# Geospatial Data Carpentry

For this Exercise, you will build on what you have learned of geospatial data and your previous data carpentry skills to acquire, stage, ingest, and render various datasets.

We will be accessing data linked at the US Government's Geospatial Platform: https://www.geoplatform.gov/


All the datasets will be in different formats. Some you may have seen, some will be new.
 * [New Mexico Populated Places (GNIS), 2009](http://gstore.unm.edu/apps/rgis/datasets/c73b5e4d-fd64-4a2c-8a93-668e47d982d8/gnis_nm_poppl09.derived.csv)
 * [Bureau of Land Management Land Grant Boundaries](http://gstore.unm.edu/apps/rgis/datasets/3d23ac95-2b28-4c1f-b5cc-b656133a018f/land_grants.original.zip/)
 * http://gstore.unm.edu/apps/rgis/datasets/b4ae8f53-8dff-46bb-9058-e5501cabdd1b/school_district_boundaries.derived.gml
 * http://gstore.unm.edu/apps/rgis/datasets/ab17adb4-0992-436b-8ae4-575d8405d188/gpsrdsddshp.derived.kml

These datasets, while discoverable on geoplatform.gov are hosted at the University of New Mexico.

## Exercise Prerequisite
In the module 2 practices, you ingested the first two data sources into PostGIS.
This is necessary, as you will ingest additional files and then execute Geospatial queries against the ingested data.

# File 1: Geography Markup Format (GML) format

 * http://gstore.unm.edu/apps/rgis/datasets/b4ae8f53-8dff-46bb-9058-e5501cabdd1b/school_district_boundaries.derived.gml

This file is a GML formatted file of school district boundaries.

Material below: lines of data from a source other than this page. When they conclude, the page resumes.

theorem test_witness_WordStoreIsLittleEndian :
    wit.mem.wf ∧ isOdd (0xBFFE : Word) = false ∧ everyByteIs wit.memMap .ram 0xBFFE .word = true ∧
    everyByteIs wit.memMap .ram 0x0000 .word = true := by decide

theorem test_witness_ByteAccess :
    wit.mem.wf ∧ regsOk wit = true ∧ memClass wit.memMap 0xBFFF = .ram ∧ memClass wit.memMap 0x0001 = .ram ∧
    memClass wit.memMap 0xFFFF = .rom := by decide

/-- Every form as source and as destination, and the stack and an immediate as source. -/
theorem test_witness_MovCompletes :
    ((.imm 0 :: .stack :: forms).all fun src => (.stack :: forms).all fun dst =>
      readable src wit && writable dst (readValue src wit) (afterRead src wit)) = true := by decide

theorem test_witness_DualModifyCompletes :
    ([.imm 0, .stack, .reg 15, .direct .byte 0xBFFF, .indirect .word 8, .autoInc .byte 9, .indexed .byte 8 0xFFFF].all
      fun src => forms.all fun dst => readable src wit && (dualModifyRules src dst (readValue src wit)).all fun p => modifiable dst p.2 (afterRead src wit)) = true := by
  decide

theorem test_witness_DualCompareCompletes :
    ((.imm 0 :: .stack :: forms).all fun src => (.stack :: forms).all fun dst => !isImmediate dst && readable src wit &&
      readable dst (afterRead src wit)) = true := by decide

theorem test_witness_RegisterToRegister : wit.mem.wf ∧ regsOk wit = true := by decide

theorem test_witness_LogicalFlags :
    ((logicalInstrs (.imm 0) (.autoInc .word 8)).all fun p => nextIs (exec p.1 wit) fun _ => true) = true := by decide

theorem test_witness_CompareConditions : regsOk wit = true := by decide

theorem test_witness_EvaluationOrder :
    wit.mem.wf ∧ regsOk wit = true ∧ slotOk wit.memMap (wit.reg 8) = true ∧
    slotOk wit.memMap (wit.reg 15) = true ∧ slotOk wit.memMap (pushAddr wit) = true ∧ pushAddr wit ≠ regAddr wit.regbank 15 := by decide

theorem test_witness_MovFrame :
    nextIs (exec (.mov (.autoInc .word 8) (.indexed .byte 15 4)) wit) (fun _ => true) = true ∧
    nextIs (exec (.mov (.imm 0) (.indirect .word 10)) wit) (fun _ => true) = true ∧
    targets (.reg 0) wit .flags = false := by decide

theorem test_witness_DualModifyFrame :
    ((dualModifyRules .stack (.autoInc .byte 9) (readValue .stack wit)).all fun p =>
      nextIs (exec p.1 wit) fun _ => true) = true := by decide

theorem test_witness_DualCompareFrame :
    ((dualCompareRules .stack (.autoInc .byte 9) (readValue .stack wit)).all fun p =>
      nextIs (exec p.1 wit) fun _ => true) = true := by decide

theorem test_witness_CountCompletes :
    (forms.all fun dst => [(0 : BitVec 3), 7].all fun n => (countRules n dst).all fun p => modifiable dst p.2 wit) =
      true := by decide

theorem test_witness_UnaryCompletes :
    (forms.all fun dst => (unaryRules dst).all fun p => modifiable dst p.2 wit) = true := by decide

theorem test_witness_SingleOnRegister : wit.mem.wf ∧ regsOk wit = true := by decide

theorem test_witness_SingleOnByte : wit.mem.wf ∧ memClass wit.memMap 0xBFFF = .ram ∧
    memClass wit.memMap 0x0000 = .ram := by decide

theorem test_witness_SingleFrame :
    ((countRules 7 (.autoInc .word 8) ++ unaryRules (.indirect .word 10)).all fun p =>
      nextIs (exec p.1 wit) fun _ => true) = true := by decide

theorem test_witness_StackDestinationRefused : readable (.autoInc .word 8) wit = true := by decide

theorem test_witness_FlagsDestinationRefused :
    readable (.imm 1) wit = true ∧ operandAddr (.indirect .word 12) (afterRead (.imm 1) wit) = some 0xC000 ∧
    operandWidth (.indirect .word 12) = .word ∧ regsOk wit = true ∧
    operandAddr (.direct .word 0xC000) { wit with regbank := 0xFFFF } = some 0xC000 := by decide

theorem test_witness_ByteControlRegisterRefused :
    operandAddr (.direct .byte 0xC000) wit = some 0xC000 ∧ operandAddr (.indexed .byte 10 1) wit = some 0xC003 ∧
    operandWidth (.indexed .byte 10 1) = .byte ∧ regsOk wit = true ∧ isImmediate (.reg 0) = false := by decide

theorem test_witness_MisalignedWordFaults :
    operandAddr (.autoInc .word 9) wit = some 0x0501 ∧ operandWidth (.autoInc .word 9) = .word ∧
    isOdd (0x0501 : Word) = true ∧ regsOk wit = true ∧ operandAddr (.direct .word 0xFFFF) wit = some 0xFFFF ∧
    isOdd (0xFFFF : Word) = true ∧ isImmediate (.reg 0) = false ∧
    (let s := wit.setReg 15 0x0001
     regsOk s = true ∧ isOdd (s.reg 15) = true ∧ s.flags.z = true) ∧ isOdd (0xFFFE : Word) = false ∧
    Flags.z wit.flags = true := by decide

theorem test_witness_RomWriteRefused :
    operandAddr (.indirect .word 11) wit = some 0xFFF0 ∧ loadOk wit.memMap 0xFFF0 .word = true ∧
    someByteIs wit.memMap .rom 0xFFF0 .word = true ∧
    regsOk wit = true ∧ operandAddr (.direct .byte 0xFFFF) wit = some 0xFFFF ∧ loadOk wit.memMap 0xFFFF .byte = true ∧
    someByteIs wit.memMap .rom 0xFFFF .byte = true := by decide

theorem test_witness_RelativeJumpCompletes : Flags.z wit.flags = true ∧ Flags.s wit.flags = false := by decide

/-- Every form gives an even value, so a target. -/
theorem test_witness_TakenAbsoluteJump :
    ([.imm 0xFFFE, .stack, .reg 8, .direct .word 0x0400, .direct .byte 0x0400, .indirect .word 8, .autoInc .byte 8,
      .indexed .word 15 0].all fun op => readable op wit && !isOdd (readValue op wit)) = true := by decide

theorem test_witness_TakenReturnPops : readable .stack wit = true ∧ isOdd (wit.wordAt (wit.reg 15)) = false := by decide

theorem test_witness_TakenCallPushesThenJumps :
    ([.imm 0xFFFE, .stack, .reg 8, .direct .word 0x0400, .direct .byte 0x0400, .indirect .word 8, .autoInc .byte 8,
      .indexed .word 15 0].all fun op => readable op wit && !isOdd (readValue op wit) &&
      writable .stack wit.pc (afterRead op wit)) = true := by decide

theorem test_witness_SoftwareInterrupt :
    (let s := withWords wit [(0x0000, 0x0300), (0x00FE, 0xFFFE)]
     [(0 : BitVec 7), 127].all fun v => writable .stack s.pc s &&
      isOdd ((afterWrite .stack s.pc s).wordAt (BitVec.ofNat 16 (2 * v.toNat))) == false) = true := by decide

theorem test_witness_OddTargetFaults :
    (readable (.imm 0x0001) wit = true ∧ isOdd (readValue (.imm 0x0001) wit) = true) ∧
    (let s := withWords wit [(0x1000, 0x0207)]
     readable .stack s = true ∧ isOdd (s.wordAt (s.reg 15)) = true) ∧
    (let s := withWords wit [(0x0000, 0x0001), (0x00FE, 0xFFFF), (0x007E, 0xFFFF)]
     ([(0 : BitVec 7), 127].all fun v => writable .stack s.pc s &&
        isOdd ((afterWrite .stack s.pc s).wordAt (BitVec.ofNat 16 (2 * v.toNat)))) = true ∧
      ([(0 : Fin 64), 63].all fun h => writable .stack s.pc s &&
        isOdd ((afterWrite .stack s.pc s).wordAt (BitVec.ofNat 16 (2 * h)))) = true) := by decide

theorem test_witness_NotTakenDoesNothing : ¬(Flags.z wit.flags = false) ∧ ¬(Flags.s wit.flags = true) := by decide

theorem test_witness_ControlFrame :
    nextIs (exec (.jmp 0x40) wit) (fun _ => true) = true ∧ nextIs (exec (.jmpl .stack) wit) (fun _ => true) = true ∧
    nextIs (exec .ret wit) (fun _ => true) = true ∧ nextIs (exec (.call (.autoInc .byte 8)) wit) (fun _ => true) = true ∧
    nextIs (exec (.int 127) wit) (fun _ => true) = true := by decide

theorem test_witness_CallThenReturn :
    wit.mem.wf ∧ writable .stack wit.pc wit = true ∧ isOdd (0x0300 : Word) = false ∧ isOdd wit.pc = false ∧
    pushAddr wit ≠ regAddr wit.regbank 15 := by decide

theorem test_witness_FlagsWrittenByInstruction :
    nextIs (exec (.mov (.imm 0x1F) (.direct .word 0xC000)) wit) (fun t => t.flags.toWord == 0x1F) = true ∧
    nextIs (exec (.shl 7 (.reg 0)) wit) (fun _ => true) = true ∧
    nextIs (takeInterrupt 63 wit) (fun _ => true) = true := by decide

theorem test_witness_InterruptFlagWriters :
    nextIs (exec .cli wit) (fun t => t.flags.i != wit.flags.i) = true ∧
    nextIs (exec (.mov (.imm 0) (.direct .word 0xC000)) wit) (fun t => t.flags.i != wit.flags.i) = true := by decide

theorem test_witness_FlagsSavedByPushAndPop :
    wit.mem.wf ∧ writable .stack wit.flags.toWord wit = true ∧ pushAddr wit ≠ regAddr wit.regbank 15 := by decide

theorem test_witness_StiAndCli :
    nextIs (exec .cli wit) (fun _ => true) = true ∧ wit.flags.i = true ∧ (start 0 []).flags.i = false := by decide

theorem test_witness_ShadowOnlyAfterSti :
    (start 0 []).stiShadow = false ∧ nextIs (exec .sti (start 0 [])) (fun t => t.stiShadow) = true ∧
    nextIs (exec .sti wit) (fun t => !t.stiShadow) = true ∧
    nextIs (run [0xDFC0] (start 0 [])) (fun t => t.stiShadow) = true ∧ envMove (start 0 []) = none ∧
    envMove { wit with turns := [.env (.request 0)], stiShadow := true } ≠ none := by decide

theorem test_witness_FlagsRegisterAsMemory : wit.mem.wf ∧ regsOk wit = true := by decide

theorem test_witness_DeviceRegisterReads : wit.mem.wf ∧ regsOk wit = true := by decide

end Sys2Proof.Tests
end

section
/-! PROOFS. The registers as memory (10_state.md): windows that R62 has in RAM under every map, MOV as its operands'
accesses, and the example of R23. -/

namespace Sys2Proof.Machine

/-- The vector table and the default register window are RAM under every map (R62). -/
theorem memClass_low {a : Word} (h : a.toNat < 0x0120) (m : MemMap) : memClass m a = .ram :=
  memClass_fixed (if_pos h) m

/-- A window that begins below 0x0120 lies in RAM under every map: it ends by 0x011F (R22, R62). -/
theorem windowInRam_low {rb : Word} (h : rb.toNat < 0x0120) (m : MemMap) : windowInRam m rb = true := by
  refine List.all_eq_true.mpr fun i _ => everyByteIs_word.mpr ?_
  have hi : (BitVec.ofNat 4 i).toNat < 16 := (BitVec.ofNat 4 i).isLt
  have ha := regAddr_toNat rb (BitVec.ofNat 4 i)
  have hOdd : (regAddr rb (BitVec.ofNat 4 i) + 1).toNat < 0x0120 := by
    rw [BitVec.toNat_add, show (1 : Word).toNat = 1 from rfl]; omega
  exact ⟨memClass_low (by omega) m, memClass_low hOdd m⟩

/-- A register of a window that begins below 0x0120 can be read under every map. -/
theorem readReg_low {s : State} (h : s.regbank.toNat < 0x0120) (i : RegNum) : readReg i s = .next (s.reg i) :=
  readReg_next_iff.mpr ⟨windowInRam_low h s.memMap, rfl⟩

/-- A word can be stored at an even address whose two bytes are RAM. -/
theorem storeOk_of_slotOk {m : MemMap} {a : Word} (h : slotOk m a = true) : storeOk m a .word = true := by
  obtain ⟨hEven, hRam⟩ := slotOk_iff.mp h
  simp [storeOk, loadOk, hEven, someByteIs_of_every hRam]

Read about the GML format here: https://en.wikipedia.org/wiki/Geography_Markup_Language


Acquire and stage the GML into the `../temp/` folder as you did in the practices.


In [None]:
import urllib.request
import shutil
from pathlib import Path

In [None]:
## M2:E1:Cell01
## ----- Add Acquisition Code Below -----------














You should then be able to peak at the first few lines of the file:

```BASH
$ head -n8 school_district_boundaries.gml
<?xml version="1.0" encoding="UTF-8"?>
    <gml:FeatureCollection 
        xmlns:gml="http://www.opengis.net/gml" 
        xmlns:xsi="http://www.w3.org/2001/XMLSchema-instance" 
        xmlns:xlink="http://www.w3.org/1999/xlink"
        xmlns:ogr="http://ogr.maptools.org/">
    <gml:description>NM School District Boundaries</gml:description>
    <gml:featureMember><ogr:g_school_district_boundaries><ogr:geometryProperty><gml:Polygon srsName="EPSG:4326"><gml:outerBoundaryIs><gml:LinearRing><gml:coordinates>-105.505039000052733,35.870676999750749 -105.354281999606613,35.870495999899177 ...
 -105.505039000052733,35.870676999750749</gml:coordinates></gml:LinearRing></gml:outerBoundaryIs></gml:Polygon></ogr:geometryProperty><ogr:id>18071698</ogr:id><ogr:COUNTY>San Miguel</ogr:COUNTY><ogr:CNTY_CODE>47</ogr:CNTY_CODE><ogr:DIST_CODE>69</ogr:DIST_CODE><ogr:NAMEPROPER>Las Vegas City</ogr:NAMEPROPER><ogr:Shape_Area>3283502950.87</ogr:Shape_Area><ogr:observed></ogr:observed></ogr:g_school_district_boundaries></gml:featureMember>
```

#### Confirm the file name looks correct and then attempt to examine the file with Fiona

In [None]:
import fiona

## ------ 
# Fill in the Filename as appropriate 
# based on acquisition above
GEODATA_FILE = ## ?

# Expect an error
numLayers = len(fiona.listlayers(GEODATA_FILE))
print("'{}' has {} layers".format(file_Path,numLayers))

## Fiona + GML = Error

So, we have a file that looks like XML that we cannot use a simple library to load it into GeoPandas.
You will need to recall your previous experience in classes and doing data carpentry.
GML is a hierarchical [Document Object Model (DOM)](https://developer.mozilla.org/en-US/docs/Web/API/Document_Object_Model/Introduction) similar to [HTML](https://www.w3schools.com/html/), as it is a type of [XML](https://www.w3schools.com/xml/).

## Processing GML

Programmatically, we must do the following:
 1. Parse file into a DOM
 1. Find all `<gml:featureMember>`
 1. Parse each **`featureMember`** into a record with:
    * Polygon
    * County
    * County Code
    * District Code
    * Name Proper
    * Shape Area
 1. Add each record into the database
 
Prerequisite: Create an appropriate PostGIS table to hold the data as noted by the properties above.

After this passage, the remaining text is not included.